• _Directions for this task_
Below are the records; how many of their lines contain "xSplit"? Reply only with that figure.

----- Working data

-- ==== Sys2Proof/Machine/Xmss.lean ====
section
/-!
DEFINITION. XMSS-SHAKE256_20_256 as the Registrar uses it (20): n = 32, w = 16, 67 chains, height 20. The functions are those
of NIST SP 800-208 and RFC 8391, outside the spec (PRESUMED, log entry 67).
-/
namespace Sys2Proof.Machine

/-- n bytes of a value, high byte first. -/
def beBytes (n v : Nat) : List Byte := (leBytes n v).reverse

/-- The keyed hashes: a 32-byte number, the key, the message. -/
def xHash (n : Nat) (key msg : List Byte) : List Byte := shake256 (beBytes 32 n ++ key ++ msg) 32

/-- A hash address: its last five words, the layer and tree addresses being 0. -/
structure XAddr where
  type : Nat
  a : Nat
  b : Nat
  c : Nat
  mask : Nat := 0

def XAddr.bytes (x : XAddr) : List Byte :=
  List.replicate 12 0 ++ beBytes 4 x.type ++ beBytes 4 x.a ++ beBytes 4 x.b ++ beBytes 4 x.c ++ beBytes 4 x.mask

def xPrf (seed : List Byte) (x : XAddr) (mask : Nat) : List Byte := xHash 3 seed { x with mask := mask }.bytes

def xorBytes (a b : List Byte) : List Byte := (a.zip b).map fun p => p.1 ^^^ p.2

/-- One step of a chain at its hash address. -/
def xStep (seed : List Byte) (leaf chain at_ : Nat) (v : List Byte) : List Byte :=
  let x : XAddr := ⟨0, leaf, chain, at_, 0⟩
  xHash 0 (xPrf seed x 0) (xorBytes v (xPrf seed x 1))

/-- n steps of a chain from a hash address on. -/
def xChain (seed : List Byte) (leaf chain : Nat) : Nat → Nat → List Byte → List Byte
  | 0, _, v => v
  | n + 1, at_, v => xChain seed leaf chain n (at_ + 1) (xStep seed leaf chain at_ v)

/-- The 67 digits of a 32-byte digest: 64 of the message, high first, 3 of the checksum. -/
def xDigits (m : List Byte) : List Nat :=
  let d := (m.map fun b => [b.toNat / 16, b.toNat % 16]).flatten
  let c := d.foldl (fun a x => a + (15 - x)) 0
  d ++ [c / 256 % 16, c / 16 % 16, c % 16]

/-- Two nodes hashed into one. -/
def xNode (seed : List Byte) (x : XAddr) (l r : List Byte) : List Byte :=
  xHash 1 (xPrf seed x 0) (xorBytes l (xPrf seed x 1) ++ xorBytes r (xPrf seed x 2))

/-- One level of pairs. -/
def xPairs (seed : List Byte) (mk : Nat → XAddr) : Nat → List (List Byte) → List (List Byte)
  | i, l :: r :: xs => xNode seed (mk i) l r :: xPairs seed mk (i + 1) xs
  | _, xs => xs

/-- The L-tree of a leaf's 67 chain ends. -/
def xLtree (seed : List Byte) (leaf : Nat) : Nat → Nat → List (List Byte) → List Byte
  | 0, _, xs => xs.headD []
  | n + 1, h, xs => if xs.length ≤ 1 then xs.headD [] else xLtree seed leaf n (h + 1) (xPairs seed (fun i => ⟨1, leaf, h, i, 0⟩) 0 xs)

/-- The leaf of a one-time key whose chain ends are given. -/
def xLeaf (seed : List Byte) (leaf : Nat) (ends : List (List Byte)) : List Byte := xLtree seed leaf 8 0 ends

/-- Up an authentication path from height k. -/
def xClimb (seed : List Byte) : Nat → Nat → List Byte → List (List Byte) → List Byte
  | _, _, node, [] => node
  | i, k, node, a :: as =>
    let x : XAddr := ⟨2, 0, k, i / 2, 0⟩
    xClimb seed (i / 2) (k + 1) (if i % 2 = 0 then xNode seed x node a else xNode seed x a node) as

/-- n pieces of 32 bytes. -/
def xSplit : Nat → List Byte → List (List Byte)
  | 0, _ => []
  | n + 1, bs => slice bs 0 32 :: xSplit n (bs.drop 32)

/-- The message digest that is signed. -/
def xMsg (r root : List Byte) (idx : Nat) (m : List Byte) : List Byte := xHash 2 (r ++ root ++ beBytes 32 idx) m

/-- A 2,820-byte signature verifies over a message under a public key: root, then PUB_SEED. -/
def xmssVerify (key msg sig : List Byte) : Bool :=
  let root := key.take 32
  let seed := slice key 32 32
  let idx := beNat (sig.take 4)
  let d := xDigits (xMsg (slice sig 4 32) root idx msg)
  let ends := ((xSplit 67 (sig.drop 36)).zip (d.zip (List.range 67))).map fun p =>
    xChain seed idx p.2.2 (15 - p.2.1) p.2.1 p.1
  sig.length == 2820 && xClimb seed idx 0 (xLeaf seed idx ends) (xSplit 20 (sig.drop 2180)) == root

/-- The levels above a row of nodes, up to n of them: each level's nodes, lowest first. -/
def xLevels (seed : List Byte) : Nat → Nat → List (List Byte) → Nat → List (List (List Byte))
  | 0, _, xs, _ => [xs]
  | n + 1, k, xs, first => xs :: xLevels seed n (k + 1) (xPairs seed (fun i => ⟨2, 0, k, first / 2 + i, 0⟩) 0 xs) (first / 2)

/-- Start of chain i of a leaf. -/
def xSecret (sk seed : List Byte) (leaf i : Nat) : List Byte := xHash 4 sk (seed ++ (XAddr.bytes ⟨0, leaf, i, 0, 0⟩))

/-- The leaf a secret key gives. -/
def xSecretLeaf (sk seed : List Byte) (leaf : Nat) : List Byte :=
  xLeaf seed leaf ((List.range 67).map fun i => xChain seed leaf i 15 0 (xSecret sk seed leaf i))

/-- The authentication path in levels of nodes whose first nodes have index `first` at each level. -/
def xPath : List (List (List Byte)) → Nat → Nat → List (List Byte)
  | [], _, _ => []
  | l :: ls, first, i => (l.getD ((i ^^^ 1) - first) []) :: xPath ls (first / 2) (i / 2)

/-- The root over the 1,024 nodes of level 10. -/
def xCacheRoot (seed : List Byte) (nodes : List (List Byte)) : List Byte :=
  ((xLevels seed 10 10 nodes 0).getD 10 []).headD []

/-- The signature of a message with leaf idx, its block's subtree computed and level 10 given. -/
def xmssSign (sk prf seed root : List Byte) (cache : List (List Byte)) (idx : Nat) (msg : List Byte) : List Byte :=
  let r := xHash 3 prf (beBytes 32 idx)
  let d := xDigits (xMsg r root idx msg)
  let chains := (d.zip (List.range 67)).map fun p => xChain seed idx p.2 p.1 0 (xSecret sk seed idx p.2)
  let first := idx / 1024 * 1024
  let low := xLevels seed 9 0 ((List.range 1024).map fun i => xSecretLeaf sk seed (first + i)) first
  let high := xLevels seed 9 10 cache 0
  beBytes 4 idx ++ r ++ chains.flatten ++ (xPath low first idx).flatten ++ (xPath high 0 (idx / 1024)).flatten

end Sys2Proof.Machine
end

----------

• _Solution to this exercise_
4